Slack Bay: the burlesque whimsy of Bruno Dumont

Film still of Ma loute (Slack Bay) © R. Arpajou (c) 3B

Two years after the tornado that was L'il Quinquin, the director plunges into a burlesque social comedy and whisks us back to 1910 in France's northern Pas-de-Calais region – the scene of a whimsical love affair set against a background of mysterious disappearances.

Previously known for the spiritualistic undertones of his films, Bruno Dumont wrong-footed expectations in 2013 with L'il Quinquin, a delightfully entertaining comedy mini-series. The critical success of his cop thriller set among the northerners in France encouraged the director to plough this furrow still further, this time with a burlesque film bubbling over with genres taken to extremes.
With this return to the Opal Coast, Dumont brings us a love story between Ma Loute Brufort, the son of fisherfolk reputed to be cannibals and Billie Van Peteghem, an androgynous woman from a decadent middle-class family.
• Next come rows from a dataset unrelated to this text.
-- ==== Sys2Proof/Tests/Slice0.lean ====
section
/-! SUPPORT. Tests: the well-formedness smoke, decoding from words written out from spec/30_encoding.md R68, at most two small
tests a command from spec/95_test_vectors.md, and for every statement with hypotheses a witness that meets them. The spec says of
its vectors that they were computed from its rules (91_not_in_source.md N9). -/

namespace Sys2Proof.Machine.Tests

set_option Elab.async false

/-! ## Small states -/

/-- The canonical memory of some bytes from an index on. -/
def bytesFrom : Nat → List Byte → Memory
  | _, [] => []
  | i, b :: bs => if b = 0 then bytesFrom (i + 1) bs else (i, b) :: bytesFrom (i + 1) bs

/-- Reset, with BUF_SIZE 16, the window at 0x1000, IBUF at 0x2000, some bytes in IBUF and LEN written. -/
def idle (key : List Byte) (len : Word) : State :=
  { State.reset with cfg := { bufSize := 16, regBase := 0x1000, ibufBase := 0x2000 }, ibuf := bytesFrom 0 key, len := len }

/-- The state a result goes on with; reset for a stop. -/
def go : Result → State
  | .next s => s
  | .fault _ => State.reset
  | .refused _ => State.reset

/-- What a host sees first: (A, B, C), DIGEST and STATUS. -/
def view (s : State) : Word × Word × Word × Word × Word := (s.a, s.b, s.c, s.digest, s.status)

/-- The key `00 01 02 …` of a length. -/
def counting (n : Nat) : List Byte := (List.range n).map (BitVec.ofNat 8)

def abc : State := idle [0x61#8, 0x62#8, 0x63#8] 3#32
def idle13 : State := idle (counting 13) 13#32
def idle12 : State := idle (counting 12) 12#32
def idle11 : State := idle (counting 11) 11#32
def idle16 : State := idle [] 16#32
def idle17 : State := idle [] 17#32
def body13 : State := go (exec .init idle13)
def body12 : State := go (exec .init idle12)
def body11 : State := go (exec .init idle11)
def body1 : State := go (exec .block body13)
def tailed13 : State := go (exec .tail body1)
def done13 : State := go (exec .final tailed13)
def faulted : State := go (exec .block idle13)
def faulted17 : State := go (exec .init idle17)
def restarted : State := go (exec .init faulted)

/-- A state with one event to come. -/
def before (e : HostEvent) (s : State) : State := s.push e

/-- The CMD write of a command in these states. -/
def cmd (i : Instr) : HostEvent := cmdWrite { bufSize := 16, regBase := 0x1000, ibufBase := 0x2000 } (encode i)

/-! ## The well-formedness smoke -/

theorem test_wf_accepts : (Cmd32.mk 5#4 0#28).wf = true := by decide
theorem test_wf_refuses_rsv : (Cmd32.mk 5#4 1#28).rsvOk = false ∧ (Cmd32.mk 5#4 1#28).wf = false := by decide
theorem test_wf_refuses_op_zero : (Cmd32.mk 0#4 0#28).opOk = false ∧ (Cmd32.mk 0#4 0#28).wf = false := by decide
theorem test_wf_refuses_op_six : (Cmd32.mk 6#4 0#28).opOk = false ∧ (Cmd32.mk 6#4 0#28).wf = false := by decide

/-! ## Decoding, each word bit by bit from R68 (V7) -/

theorem test_decode_init : decode 0b00000000000000000000000000000001#32 = .ok .init := by decide
theorem test_decode_block : decode 0b00000000000000000000000000000010#32 = .ok .block := by decide
theorem test_decode_tail : decode 0b00000000000000000000000000000011#32 = .ok .tail := by decide
theorem test_decode_final : decode 0b00000000000000000000000000000100#32 = .ok .final := by decide
theorem test_decode_run : decode 0b00000000000000000000000000000101#32 = .ok .run := by decide
theorem test_decode_illegal :
    decode 0x00000000#32 = .error .reservedOp ∧ decode 0x00000006#32 = .error .reservedOp ∧
    decode 0x0000000f#32 = .error .reservedOp ∧ decode 0x00000012#32 = .error .reservedBits ∧
    decode 0x00000015#32 = .error .reservedBits ∧ decode 0x80000001#32 = .error .reservedBits := by decide
theorem test_decode_short : decodeBytes [0x01#8, 0x00#8, 0x00#8] = .error .tooShort := by decide
theorem test_decode_table_word : decodeTableWord 32 4 = some .final ∧ decodeTableWord 32 0 = none := by decide

/-! ## The diffuser and packing (V1, V2) -/

theorem test_mix_mixed_bits :
    mix ⟨0x01234567#32, 0x89abcdef#32, 0xdeadbeef#32⟩ = ⟨0x20173ce4#32, 0x53dd064a#32, 0x7ebbca78#32⟩ := by decide +kernel
theorem test_mix_top_bit :
    mix ⟨0x80000000#32, 0#32, 0#32⟩ = ⟨0xecf0bf7d#32, 0xcde4b445#32, 0xc8e117f5#32⟩ := by decide +kernel
theorem test_unmix :
    unmix ⟨0x20173ce4#32, 0x53dd064a#32, 0x7ebbca78#32⟩ = ⟨0x01234567#32, 0x89abcdef#32, 0xdeadbeef#32⟩ := by
  decide +kernel
theorem test_le32 : le32 (Memory.read [(7, 0x54#8), (8, 0x68#8), (9, 0x65#8), (10, 0x20#8)]) 7 = 0x20656854#32 := by decide

/-! ## INIT (V3) -/

theorem test_init_accepted :
    view body13 = (0x9e3779b9#32, 0x9e3779b9#32, 0x003bdc97#32, 0#32, 0x01#32) ∧
    (body13.klen, body13.cursor, body13.rem) = (13#32, 0#32, 13#32) := by decide +kernel
/-- V3's "FAULT, ERR = SEQUENCE" row: ERR is cleared, then BOUNDS is recorded. -/
theorem test_init_bounds_in_fault :
    view (go (exec .init { faulted with len := 17#32 })) = (0#32, 0#32, 0#32, 0#32, 0x34#32) := by decide +kernel

/-! ## BLOCK (V4) -/

theorem test_block_13 :
    (body1.a, body1.b, body1.c, body1.cursor, body1.rem) =
      (0xa57b7cee#32, 0x95131280#32, 0x46ab3bd2#32, 12#32, 1#32) := by decide +kernel
theorem test_block_sequence : (go (exec .block body11)).status = 0x24#32 ∧ (go (exec .block body11)).acc = body11.acc := by
  decide +kernel

/-! ## TAIL (V5) -/

theorem test_tail_9_bytes :
    view (go (exec .tail (go (exec .init (idle (List.replicate 9 0xff#8) 9#32))))) =
      (0x9e3779b8#32, 0x9e3779b8#32, 0x003cdba0#32, 0#32, 0x02#32) := by decide +kernel
theorem test_tail_11_bytes :
    view (go (exec .tail (go (exec .init (idle (List.replicate 11 0xff#8) 11#32))))) =
      (0x9e3779b8#32, 0x9e3779b8#32, 0x003bdba2#32, 0#32, 0x02#32) := by decide +kernel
The director deliberately loosened his actors' tongues, setting the film alight with a series of dialogues each more absurd than the last, sending up the middle classes. The comic power of Slack Bay also draws on the physicality of its actors, aided (or not) by the setting of the film, in which the weather and landscapes only caricature the effect of their actions.

“I exaggerate things to the point of being grotesque.”

"I exaggerate things to the point of being grotesque, in search of a sort of catharsis that cinema seems to have lost, when it comes to pure entertainment," says the director.

Dumont brings us a film full of pell-mell antics, inspired by period postcards from back in the day. The director, who shot Slack Bay in just 45 days, initially thought of making the film in black and white in order to capture their original graininess.

Slack Bay features a host of established French actors, including Juliette Binoche, Fabrice Luchini and Valeria Bruni-Tedeschi. A first for Dumont, who had never before used professional actors apart from in Camille Claudel 1915 (2013), featuring the very same Juliette Binoche.